● **Exercise**:
Would you please transcribe, exactly as written, the lines of the entries below starting at the one that holds "exec (.powerGoodLoss n)" and ending at the one that holds "n).watch = false →", both included?

BEGIN

-- ==== Sys2Proof/Machine/Core.lean ====
section
/-! DEFINITION. The machine behind the host's interface. -/

def Sys2Proof.core : Host.Core :=
  { State := Sys2Proof.Machine.State, Fault := Sys2Proof.Machine.Fault,
    Refusal := Sys2Proof.Machine.Refusal, step := Sys2Proof.Machine.step,
    reset := Sys2Proof.Machine.State.reset }
end

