/-- The pin of a line, `true` for high, stands at the line's active level when the line is asserted: the default level of
Table 5-1, or the other when the line's inversion is set. The inputs are read through it, the outputs driven by it. -/
def Sys2Proof.Parts.PolarityOfLines : Prop :=
  ∀ (b : Bridge) (g : Settings) (n : SlotId),
    let x := b.slot n
    let inverted := (g.slot n).inversions
    (b.outputPin g n .pwren = if inverted.pwren then !x.pwren else x.pwren) ∧
    (b.outputPin g n .srst = if inverted.srst then x.stage.srst else !x.stage.srst) ∧
    (b.outputPin g n .ind = if inverted.ind then !x.ind.lit else x.ind.lit) ∧
    (b.unfiltered g n .prsnt = if inverted.prsnt then x.pins.prsnt else !x.pins.prsnt) ∧
    (b.unfiltered g n .pwrgd = if inverted.pwrgd then !x.pins.pwrgd else x.pins.pwrgd) ∧
    (b.unfiltered g n .attn = if inverted.attn then x.pins.attn else !x.pins.attn) ∧
    ∀ line, b.unfiltered g n line = (x.pins.get line == activeHigh inverted line)

/-- An input pin from its change of level to the filtered change and what it does, the polarity of the six lines, and the
states in which SRST is asserted. -/
def Obligations.InputLinesFiltered : Prop :=
  Parts.PinChangeSensed ∧ Parts.FilteredChangeDue ∧ Parts.PresenceAndAttention ∧
    Parts.PolarityOfLines ∧ Parts.ResetLineByState

/-- The filtered changes of PWRGD: a rise in AWAIT-PWRGD begins the hold and the watch, a fall under the watch is
power-good loss, and any other change is not reported. The last holds for the changes that the spec names and for
those no run reaches (log 20). -/
def Obligations.PowerGoodChanges : Prop :=
  ∀ (s : State) (n : SlotId),
    let g := s.settings
    let taken := fun level : Bool => s.bridge.modSlot n fun x =>
      { x with
        filtered := x.filtered.set .pwrgd level
        changeStart := x.changeStart.set .pwrgd none }
    (∀ grant, s.bridge.lineDue g n .pwrgd = some true →
      (s.bridge.slot n).stage = .powering (.awaitPwrgd grant) →
      exec (.powerGoodTaken n) s = .next (onBridge s
        (((taken true).setStage n (.powering (.hold grant s.bridge.now))).modSlot n fun x =>
          { x with watch := true }))) ∧
    (s.bridge.lineDue g n .pwrgd = some false → (s.bridge.slot n).watch = true →
      exec (.powerGoodLoss n) s = .next (onBridge s
        (((taken false).powerLoss g n).settle g))) ∧
    (s.bridge.lineDue g n .pwrgd = some true →
      (∀ grant, (s.bridge.slot n).stage ≠ .powering (.awaitPwrgd grant)) →
      exec (.unwatchedPwrgdChange n) s = .next (onBridge s (taken true))) ∧
    (s.bridge.lineDue g n .pwrgd = some false → (s.bridge.slot n).watch = false →
      exec (.unwatchedPwrgdChange n) s = .next (onBridge s (taken false)))

/-- The head of the Power Queue is granted while fewer than C remembered grants lie within the window; its PWREN is
asserted, the grant is remembered, and the phase is AWAIT-PWRGD, or HOLD where filtered PWRGD already stands. -/
def Sys2Proof.Parts.PowerGranted : Prop :=
  ∀ (s : State) (n : SlotId) (rest : List SlotId), s.bridge.powerQueue = n :: rest →
    let within := (s.bridge.inrush.filter fun t =>
      decide ((s.bridge.now - t).toNat < 1000 * s.settings.part.inrushWindow)).length
    let kept := if s.bridge.inrush.length < 4 then s.bridge.inrush else s.bridge.inrush.tail
    let b : Bridge := { s.bridge with powerQueue := rest, inrush := kept ++ [s.bridge.now] }
    let on := b.modSlot n fun x => { x with pwren := true }
    (within < s.settings.part.inrushCount → (s.bridge.slot n).filtered.pwrgd = false →
      exec .powerGrant s
        = .next (onBridge s (on.setStage n (.powering (.awaitPwrgd s.bridge.now))))) ∧
    (within < s.settings.part.inrushCount → (s.bridge.slot n).filtered.pwrgd = true →
      exec .powerGrant s = .next (onBridge s
        ((on.setStage n (.powering (.hold s.bridge.now s.bridge.now))).modSlot n fun x =>
          { x with watch := true }))) ∧
    (s.settings.part.inrushCount ≤ within → exec .powerGrant s = .next s)

/-- The inrush history drops the times that are 1000 ms old. -/
def Sys2Proof.Parts.InrushHistoryDrops : Prop :=
  ∀ s : State, exec .inrushHistoryExpiry s = .next (onBridge s { s.bridge with
    inrush := s.bridge.inrush.filter fun t =>
      !(reached s.bridge.now (t + BitVec.ofNat 32 1000000)) })

/-- Power grants under the inrush limit, and the history they are counted in. -/
def Obligations.PowerGrants : Prop :=
  Parts.PowerGranted ∧ Parts.InrushHistoryDrops
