-- ==== Sys2Proof/Laws/Ort.lean ====
section
/-! SUPPORT. What raising an alert, reading a protected record and releasing an entry can do, said once. -/

namespace Sys2Proof.Machine

open Sys2Proof

/-! ### Raising an alert (spec/08, R171, R173) -/

/-- A raised kind whose flag is set changes nothing. -/
theorem Bridge.raise_of_set {b : Bridge} {g : Settings} {p : AlertPair} (h : b.flagSet p = true) :
    b.raise g p = b := by
  simp [Bridge.raise, h]

/-- Raising an alert changes the flags and the send list alone: the bridge is otherwise as it was. -/
theorem Bridge.raise_frame (b : Bridge) (g : Settings) (p : AlertPair) :
    ∃ slots partFlags sendList,
      b.raise g p = { b with slots := slots, partFlags := partFlags, sendList := sendList } := by
  unfold Bridge.raise Bridge.oweWrite
  split
  · exact ⟨b.slots, b.partFlags, b.sendList, rfl⟩
  · split
    · cases p <;> exact ⟨_, _, _, rfl⟩
    · cases p <;> exact ⟨_, _, _, rfl⟩

/-- In each slot raising an alert changes the flags alone. -/
theorem Bridge.raise_slot (b : Bridge) (g : Settings) (p : AlertPair) (n : SlotId) :
    ∃ flags, (b.raise g p).slot n = { b.slot n with flags := flags } := by
  have key : ∀ c : Bridge, c.slots = (b.setFlag p).slots →
      ∃ flags, c.slot n = { b.slot n with flags := flags } := by
    intro c hc
    rw [Bridge.slot_congr hc]
    cases p with
    | part k => exact ⟨(b.slot n).flags, rfl⟩
    | slot m k =>
      by_cases h : n = m
      · subst h
        exact ⟨_, Bridge.slot_modSlot_self _ _ _⟩
      · exact ⟨(b.slot n).flags, Bridge.slot_modSlot_ne _ _ h⟩
  unfold Bridge.raise Bridge.oweWrite
  split
  · exact ⟨(b.slot n).flags, rfl⟩
  · split
    · exact key _ rfl
    · exact key _ rfl

@[simp] theorem Bridge.raise_now (b : Bridge) (g : Settings) (p : AlertPair) :
    (b.raise g p).now = b.now := by
  obtain ⟨_, _, _, e⟩ := b.raise_frame g p
  rw [e]

@[simp] theorem Bridge.raise_upIngress (b : Bridge) (g : Settings) (p : AlertPair) :
    (b.raise g p).upIngress = b.upIngress := by
  obtain ⟨_, _, _, e⟩ := b.raise_frame g p
  rw [e]

@[simp] theorem Bridge.raise_stall (b : Bridge) (g : Settings) (p : AlertPair) :
    (b.raise g p).stall = b.stall := by
  obtain ⟨_, _, _, e⟩ := b.raise_frame g p
  rw [e]

@[simp] theorem Bridge.raise_headAnswer (b : Bridge) (g : Settings) (p : AlertPair) :
    (b.raise g p).headAnswer = b.headAnswer := by
  obtain ⟨_, _, _, e⟩ := b.raise_frame g p
  rw [e]

@[simp] theorem Bridge.raise_ort (b : Bridge) (g : Settings) (p : AlertPair) :
    (b.raise g p).ort = b.ort := by
  obtain ⟨_, _, _, e⟩ := b.raise_frame g p
  rw [e]

@[simp] theorem Bridge.raise_workList (b : Bridge) (g : Settings) (p : AlertPair) :
    (b.raise g p).workList = b.workList := by
  obtain ⟨_, _, _, e⟩ := b.raise_frame g p
  rw [e]

@[simp] theorem Bridge.raise_direct (b : Bridge) (g : Settings) (p : AlertPair) :
    (b.raise g p).direct = b.direct := by
  obtain ⟨_, _, _, e⟩ := b.raise_frame g p
  rw [e]

@[simp] theorem Bridge.raise_powerQueue (b : Bridge) (g : Settings) (p : AlertPair) :
    (b.raise g p).powerQueue = b.powerQueue := by
  obtain ⟨_, _, _, e⟩ := b.raise_frame g p
  rw [e]

@[simp] theorem Bridge.raise_inrush (b : Bridge) (g : Settings) (p : AlertPair) :
    (b.raise g p).inrush = b.inrush := by
  obtain ⟨_, _, _, e⟩ := b.raise_frame g p
  rw [e]

@[simp] theorem Bridge.raise_qualQueue (b : Bridge) (g : Settings) (p : AlertPair) :
    (b.raise g p).qualQueue = b.qualQueue := by
  obtain ⟨_, _, _, e⟩ := b.raise_frame g p
  rw [e]

@[simp] theorem Bridge.raise_run (b : Bridge) (g : Settings) (p : AlertPair) :
    (b.raise g p).run = b.run := by
  obtain ⟨_, _, _, e⟩ := b.raise_frame g p
  rw [e]

@[simp] theorem Bridge.raise_shadowWords (b : Bridge) (g : Settings) (p : AlertPair) :
    (b.raise g p).shadowWords = b.shadowWords := by
  obtain ⟨_, _, _, e⟩ := b.raise_frame g p
  rw [e]

@[simp] theorem Bridge.raise_notes (b : Bridge) (g : Settings) (p : AlertPair) :
    (b.raise g p).notes = b.notes := by
  obtain ⟨_, _, _, e⟩ := b.raise_frame g p
  rw [e]

@[simp] theorem Bridge.raise_bridgeQueue (b : Bridge) (g : Settings) (p : AlertPair) :
    (b.raise g p).bridgeQueue = b.bridgeQueue := by
  obtain ⟨_, _, _, e⟩ := b.raise_frame g p
  rw [e]

@[simp] theorem Bridge.raise_pointer (b : Bridge) (g : Settings) (p : AlertPair) :
    (b.raise g p).pointer = b.pointer := by
  obtain ⟨_, _, _, e⟩ := b.raise_frame g p
  rw [e]

@[simp] theorem Bridge.raise_burst (b : Bridge) (g : Settings) (p : AlertPair) :
    (b.raise g p).burst = b.burst := by
  obtain ⟨_, _, _, e⟩ := b.raise_frame g p
  rw [e]

@[simp] theorem Bridge.raise_log (b : Bridge) (g : Settings) (p : AlertPair) :
    (b.raise g p).log = b.log := by
  obtain ⟨_, _, _, e⟩ := b.raise_frame g p
  rw [e]

@[simp] theorem Bridge.raise_unrouted (b : Bridge) (g : Settings) (p : AlertPair) :
    (b.raise g p).unrouted = b.unrouted := by
  obtain ⟨_, _, _, e⟩ := b.raise_frame g p
  rw [e]

@[simp] theorem Bridge.raise_unexpected (b : Bridge) (g : Settings) (p : AlertPair) :
    (b.raise g p).unexpected = b.unexpected := by
  obtain ⟨_, _, _, e⟩ := b.raise_frame g p
  rw [e]

@[simp] theorem Bridge.raise_linkOut (b : Bridge) (g : Settings) (p : AlertPair) :
    (b.raise g p).linkOut = b.linkOut := by
  obtain ⟨_, _, _, e⟩ := b.raise_frame g p
  rw [e]

@[simp] theorem Bridge.raise_env (b : Bridge) (g : Settings) (p : AlertPair) :
    (b.raise g p).env = b.env := by
  obtain ⟨_, _, _, e⟩ := b.raise_frame g p
  rw [e]

@[simp] theorem Bridge.raise_status (b : Bridge) (g : Settings) (p : AlertPair) (i : BridgeTag) :
    (b.raise g p).status i = b.status i := by
  simp [Bridge.status]

/-! ### Protected reads (spec/09, R177 to R179) -/

theorem Bridge.readEntry_clean {b : Bridge} {g : Settings} {i : BridgeTag} {e : ReadEvent}
    {a : SlotId} {r : EntryRecord} (h : b.status i = .inUse a r)
    (hc : (b.ort.get i).outcome = .clean) : b.readEntry g i e = (b, some r) := by
  simp [Bridge.readEntry, h, hc]

theorem Bridge.readEntry_corrected {b : Bridge} {g : Settings} {i : BridgeTag} {e : ReadEvent}
    {a : SlotId} {r : EntryRecord} (h : b.status i = .inUse a r)
    (hc : (b.ort.get i).outcome = .corrected) :
    b.readEntry g i e
      = ((b.setWord i { b.ort.get i with flips := 0 }).noteCorrection g, some r) := by
  simp [Bridge.readEntry, h, hc]

theorem Bridge.readEntry_uncorrectable {b : Bridge} {g : Settings} {i : BridgeTag} {e : ReadEvent}
    {a : SlotId} {r : EntryRecord} (h : b.status i = .inUse a r)
    (hc : (b.ort.get i).outcome = .uncorrectable) :
    b.readEntry g i e = (b.loseEntry g i a e, none) := by
  simp [Bridge.readEntry, h, hc]

/-- A read that gives a record gives the record stored under the index, of an entry IN-USE. -/
theorem Bridge.readEntry_some {b c : Bridge} {g : Settings} {i : BridgeTag} {e : ReadEvent}
    {r : EntryRecord} (h : b.readEntry g i e = (c, some r)) : ∃ a, b.status i = .inUse a r := by
  unfold Bridge.readEntry at h
  split at h
  · cases h
  · cases h
  · rename_i a r' hs
    split at h
    · cases h; exact ⟨a, hs⟩
    · cases h; exact ⟨a, hs⟩
    · cases h

/-- A read that gives nothing finds no entry IN-USE, and then changes nothing, or loses the entry. -/
theorem Bridge.readEntry_none {b c : Bridge} {g : Settings} {i : BridgeTag} {e : ReadEvent}
    (h : b.readEntry g i e = (c, none)) :
    ((b.status i).isInUse = false ∧ c = b) ∨
      ∃ a r, b.status i = .inUse a r ∧ c = b.loseEntry g i a e := by
  unfold Bridge.readEntry at h
  split at h
  · rename_i hs
    cases h
    exact .inl ⟨by rw [hs]; rfl, rfl⟩
  · rename_i hs
    cases h
    exact .inl ⟨by rw [hs]; rfl, rfl⟩
  · rename_i a r' hs
    split at h
    · cases h
    · cases h
    · cases h; exact .inr ⟨a, r', hs, rfl⟩

theorem Bridge.noteCorrection_frame (b : Bridge) (g : Settings) :
    ∃ slots partFlags sendList log,
      b.noteCorrection g
        = { b with slots := slots, partFlags := partFlags, sendList := sendList, log := log } := by
  unfold Bridge.noteCorrection
  split
  · exact ⟨b.slots, b.partFlags, b.sendList, _, rfl⟩
  · obtain ⟨x, y, z, e⟩ := Bridge.raise_frame ({ b with
      log := { b.log with corrected := satAdd countTop b.log.corrected 1, announced := true } }) g
      (.part .eccCorrected)
    exact ⟨x, y, z, _, e⟩

/-- The status of every index after a corrected read is what it was. -/
theorem Bridge.noteCorrection_ort (b : Bridge) (g : Settings) : (b.noteCorrection g).ort = b.ort := by
  obtain ⟨_, _, _, _, e⟩ := b.noteCorrection_frame g
  rw [e]

/-! ### Releasing an entry (spec/02, R40, R44, R45) -/

/-- A STOOD-IN entry whose item is LISTED takes release pending. -/
theorem Bridge.releaseEntry_listed {b : Bridge} {i : BridgeTag} {a : SlotId} {r : EntryRecord}
    {hold : Time} {pending : Bool} (hs : b.status i = .inUse a r)
    (hp : r.phase = .stoodIn hold true pending) :
    (b.releaseEntry i r).status i = .inUse a { r with phase := .stoodIn hold true true } := by
  simp [Bridge.releaseEntry, hp, Bridge.putRecord, hs]

/-- A STOOD-IN entry whose item has LEFT goes to FREE. -/
theorem Bridge.releaseEntry_left {b : Bridge} {i : BridgeTag} {r : EntryRecord} {hold : Time}
    {pending : Bool} (hp : r.phase = .stoodIn hold false pending) :
    b.releaseEntry i r = b.freeEntry i := by
  simp [Bridge.releaseEntry, hp]

/-- An ORPHANED entry goes to FREE. -/
theorem Bridge.releaseEntry_orphaned {b : Bridge} {i : BridgeTag} {r : EntryRecord} {hold : Time}
    (hp : r.phase = .orphaned hold) : b.releaseEntry i r = b.freeEntry i := by
  simp [Bridge.releaseEntry, hp]

end Sys2Proof.Machine
end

END

● **Solution**:
      exec (.powerGoodLoss n) s = .next (onBridge s
        (((taken false).powerLoss g n).settle g))) ∧
    (s.bridge.lineDue g n .pwrgd = some true →
      (∀ grant, (s.bridge.slot n).stage ≠ .powering (.awaitPwrgd grant)) →
      exec (.unwatchedPwrgdChange n) s = .next (onBridge s (taken true))) ∧
    (s.bridge.lineDue g n .pwrgd = some false → (s.bridge.slot n).watch = false →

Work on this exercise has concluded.